*MATERIAL SHOWN*.
-- ==== Sys2Proof/Laws/Ops.lean ====
section
/-! SUPPORT. What each shared operation can do, once (section 2 of the proof strategies): the provers cite these
instead of unfolding the operations. -/

namespace Sys2Proof.Machine

/-! ### Reads of context fields -/

@[simp] theorem readField_some {α : Type} (f : ContextField) (v : α) : readField f (some v) = .ok v := rfl

@[simp] theorem readField_none {α : Type} (f : ContextField) :
    readField f (none : Option α) = .error (.unspecifiedRead f) := rfl

theorem readField_eq_ok {α : Type} {f : ContextField} {o : Option α} {v : α} (h : readField f o = .ok v) :
    o = some v := by
  cases o with
  | none => simp at h
  | some w => simpa using h

@[simp] theorem outcomeOf_ok (s : State) : outcomeOf (.ok s) = .next s := rfl

@[simp] theorem outcomeOf_error (f : Fault) : outcomeOf (.error f) = .fault f := rfl

theorem outcomeOf_eq_next {e : Except Fault State} {t : State} (h : outcomeOf e = .next t) : e = .ok t := by
  cases e with
  | error f => simp at h
  | ok s => simpa using h

@[simp] theorem except_bind_ok {ε α β : Type} (a : α) (f : α → Except ε β) : (Except.ok a >>= f) = f a := rfl

@[simp] theorem except_bind_error {ε α β : Type} (e : ε) (f : α → Except ε β) :
    ((Except.error e : Except ε α) >>= f) = .error e := rfl

@[simp] theorem except_return {ε α : Type} (a : α) : (return a : Except ε α) = .ok a := rfl

theorem except_bind_eq_ok {ε α β : Type} {x : Except ε α} {f : α → Except ε β} {r : β} (h : x >>= f = .ok r) :
    ∃ a, x = .ok a ∧ f a = .ok r := by
  cases x with
  | error e => simp at h
  | ok a => exact ⟨a, rfl, by simpa using h⟩

/-! ### The preamble -/

theorem preamble_fault {u : Bool} {s : State} {k : State → Result} (h : s.cst = .fault) :
    preamble u s k = .next s := by simp [preamble, h]

theorem preamble_active {u : Bool} {s : State} {k : State → Result} (h : s.cst = .active) :
    preamble u s k = k s := by simp [preamble, h]

theorem preamble_uninit {s : State} {k : State → Result} (h : s.cst = .uninit) :
    preamble true s k = .next (raiseFault .notInitialized s) := by simp [preamble, h]

theorem preamble_done {s : State} {k : State → Result} (h : s.cst = .done) :
    preamble true s k = .next (raiseFault .finalizedContext s) := by simp [preamble, h]

theorem preamble_plain {s : State} {k : State → Result} (h : s.cst ≠ .fault) : preamble false s k = k s := by
  cases hc : s.cst <;> simp_all [preamble]

/-- All a preamble that needs the context can do. -/
theorem preamble_cases {s t : State} {k : State → Result} (h : preamble true s k = .next t) :
    (s.cst = .fault ∧ t = s) ∨ (s.cst = .active ∧ k s = .next t) ∨
    (s.cst = .uninit ∧ t = raiseFault .notInitialized s) ∨
    (s.cst = .done ∧ t = raiseFault .finalizedContext s) := by
  cases hc : s.cst <;> simp_all [preamble]

/-! ### Buffers -/

@[simp] theorem emptyBuf_get (i : Nat) (hi : i < 64) : emptyBuf[i] = none := by simp [emptyBuf]

theorem zeroFill_get (buf : Vector (Option Byte) 64) (lo hi i : Nat) (h : i < 64) :
    (zeroFill buf lo hi)[i] = if lo ≤ i ∧ i ≤ hi then some 0#8 else buf[i] := by simp [zeroFill]

theorem putLength_get (buf : Vector (Option Byte) 64) (v : BitVec 64) (i : Nat) (h : i < 64) :
    (putLength buf v)[i] = if _h : 56 ≤ i then some (ser64 v)[i - 56] else buf[i] := by simp [putLength]

theorem ser64_get (v : BitVec 64) (i : Nat) (h : i < 8) : (ser64 v)[i] = v.extractLsb' (56 - 8 * i) 8 := by
  simp [ser64]

/-- A buffer whose 64 bytes are a block's reads as that block. -/
theorem fullBlock_eq_some {buf : Vector (Option Byte) 64} {block : Vector Byte 64}
    (h : ∀ (i : Nat) (hi : i < 64), buf[i] = some block[i]) : fullBlock buf = some block := by
  have hs : ∀ i : Fin 64, (buf[i]).isSome := fun i => by simp [h i.val i.isLt]
  rw [fullBlock, dif_pos hs, Option.some_inj]
  refine Vector.ext fun i hi => ?_
  rw [Vector.getElem_ofFn]
  exact Option.get_of_eq_some _ (h i hi)

theorem fullBlock_of_valid {buf : Vector (Option Byte) 64} (h : ∀ i : Fin 64, (buf[i]).isSome) :
    ∃ block, fullBlock buf = some block := ⟨_, by rw [fullBlock, dif_pos h]⟩

theorem fullBlock_get {buf : Vector (Option Byte) 64} {block : Vector Byte 64} (h : fullBlock buf = some block)
    (i : Nat) (hi : i < 64) : buf[i] = some block[i] := by
  rw [fullBlock] at h
  split at h
  · obtain rfl := by simpa using h
    simp
  · simp at h

/-! ### Absorbing bytes -/

/-- All that absorbing one byte can do (R113). -/
theorem absorbByte_cases {b : Byte} {s t : State} (h : absorbByte b s = .ok t) :
    (∃ (n : Fin 64) (hn : n.val + 1 < 64), s.blen = some n ∧
      t = { s with buf := s.buf.set n.val (some b), blen := some ⟨n.val + 1, hn⟩ }) ∨
    (∃ (n : Fin 64) (hv : Vector Word 8) (block : Vector Byte 64), n.val = 63 ∧ s.blen = some n ∧ s.h = some hv ∧
      fullBlock (s.buf.set n.val (some b)) = some block ∧
      t = { s with h := some (compress hv block), buf := emptyBuf, blen := some 0 }) := by
  obtain ⟨n, hn, h⟩ := except_bind_eq_ok h
  have hn := readField_eq_ok hn
  by_cases hlt : n.val + 1 < 64
  · simp only [hlt, dite_true, except_return, Except.ok.injEq] at h
    exact .inl ⟨n, hlt, hn, h.symm⟩
  · simp only [hlt, dite_false, compressFullBuffer] at h
    obtain ⟨hv, hh, h⟩ := except_bind_eq_ok h
    obtain ⟨block, hb, h⟩ := except_bind_eq_ok h
    simp only [except_return, Except.ok.injEq] at h
    exact .inr ⟨n, hv, block, by omega, hn, readField_eq_ok hh, readField_eq_ok hb, h.symm⟩
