-- ==== Sys2Proof/Tests/Slice0.lean ====
section
/-! SUPPORT. The model's own tests. Expected values come from the spec: the formats of 30_encoding.md R83 to R85 written
out bit by bit, and the vectors of 95_test_vectors.md (each test names its row). The `witness_` theorems show, for each
statement with hypotheses, concrete data that meets them. -/

namespace Sys2Proof.Tests

open Sys2Proof.Machine Sys2Proof.Safety

/-- What a field of the next state is. -/
def after {α : Type} (r : Result) (f : State → α) : Option α :=
  match r with
  | .next t => some (f t)
  | .fault _ => none
  | .refused _ => none

theorem next_of_after {α : Type} {r : Result} {f : State → α} {v : α} (h : after r f = some v) :
    ∃ t, r = .next t ∧ f t = v := by
  cases r with
  | next t => exact ⟨t, rfl, by simpa [after] using h⟩
  | fault e => simp [after] at h
  | refused e => simp [after] at h

/-- "abc". -/
def abc : List Byte := [0x61, 0x62, 0x63]

/-- An `ACTIVE` context that has absorbed fewer than 64 bytes `m` (95 §3.5, §4). -/
def activeCtx (v : Variant) (m : List Byte) : State :=
  { State.reset with
    var := v
    cst := .active
    h := some (initialVector v)
    blen := some (Fin.ofNat 64 m.length)
    tbits := some (BitVec.ofNat 64 (8 * m.length))
    buf := Vector.ofFn fun i : Fin 64 => m[i.val]? }

/-- The engine in `DONE`, and in `FAULT` after a second FINAL (95 §3.7 rows 5, 7). -/
def doneCtx : State := { State.reset with cst := .done }
def faultCtx : State := { State.reset with cst := .fault, fcode := .finalizedContext, discarding := true }

/-- A message of `n` bytes `0x61` (95 §3.3). -/
def as (n : Nat) : List Byte := List.replicate n 0x61

/-! ### WellFormed: an ill-formed term is refused -/

theorem test_payload_of_another_length_is_ill_formed : (Instr.update 3 [0x61, 0x62]).wellFormed = false := by decide
theorem test_payload_of_the_length_is_well_formed : (Instr.update 3 abc).wellFormed = true := by decide

/-! ### Decoding, words written out from R83, R84, R85 and 95 §2 -/

theorem test_decode_init :
    decode [.word 0b000000000000000000000000000_0_0001#32] = .instr (.init .sha256) [] ∧
    decode [.word 0b000000000000000000000000000_1_0001#32] = .instr (.init .sha224) [] := by decide
theorem test_decode_update :
    decode [.word 0b000000000000000000000011_0000_0010#32, .byte 0x61, .byte 0x62, .byte 0x63, .byte 0x64] =
      .instr (.update 3 abc) [.byte 0x64] ∧
    decodeWord 0b111111111111111111111111_0000_0010#32 = some (.update 16777215) := by decide
theorem test_decode_final :
    decode [.word 0b00000000_00000101_00000_011_0000_0011#32] = .instr (.final 3 0x05) [] ∧
    decode [.word 0b00000000_11111111_00000_111_0000_0011#32] = .instr (.final 7 0xff) [] := by decide
theorem test_decode_illegal :
    [0x00000021#32, 0x80000001#32, 0x00000312#32, 0x00000803#32, 0x01000003#32, 0x00000013#32, 0x00000000#32,
      0x00000004#32, 0x0000000f#32].map decodeWord = List.replicate 9 none := by decide
theorem test_decode_table_word :
    decodeTableWord 32 0x00000011 = some (.init .sha224) ∧ decodeTableWord 32 0x00000202 = some (.update 2 [0, 0]) ∧
      decodeTableWord 32 0x00000003 = some (.final 0 0) ∧ decodeTableWord 32 0x00000013 = none := by decide

/-! ### Constants: R137 to R139 recomputed from roots of primes (93 G1, G2) -/

def primes64 : List Nat :=
  [2, 3, 5, 7, 11, 13, 17, 19, 23, 29, 31, 37, 41, 43, 47, 53, 59, 61, 67, 71, 73, 79, 83, 89, 97, 101, 103, 107, 109,
    113, 127, 131] ++
  [137, 139, 149, 151, 157, 163, 167, 173, 179, 181, 191, 193, 197, 199, 211, 223, 227, 229, 233, 239, 241, 251, 257,
    263, 269, 271, 277, 281, 283, 293, 307, 311]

*EXERCISE REQUIREMENTS*. Each line from the top of the records above through the line containing "f) = f a := rfl" needs to be transcribed exactly, and no line after it.

*ANSWER SPACE*.
-- ==== Sys2Proof/Laws/Ops.lean ====
section
/-! SUPPORT. What each shared operation can do, once (section 2 of the proof strategies): the provers cite these
instead of unfolding the operations. -/

namespace Sys2Proof.Machine

/-! ### Reads of context fields -/

@[simp] theorem readField_some {α : Type} (f : ContextField) (v : α) : readField f (some v) = .ok v := rfl

@[simp] theorem readField_none {α : Type} (f : ContextField) :
    readField f (none : Option α) = .error (.unspecifiedRead f) := rfl

theorem readField_eq_ok {α : Type} {f : ContextField} {o : Option α} {v : α} (h : readField f o = .ok v) :
    o = some v := by
  cases o with
  | none => simp at h
  | some w => simpa using h

@[simp] theorem outcomeOf_ok (s : State) : outcomeOf (.ok s) = .next s := rfl

@[simp] theorem outcomeOf_error (f : Fault) : outcomeOf (.error f) = .fault f := rfl

theorem outcomeOf_eq_next {e : Except Fault State} {t : State} (h : outcomeOf e = .next t) : e = .ok t := by
  cases e with
  | error f => simp at h
  | ok s => simpa using h

@[simp] theorem except_bind_ok {ε α β : Type} (a : α) (f : α → Except ε β) : (Except.ok a >>= f) = f a := rfl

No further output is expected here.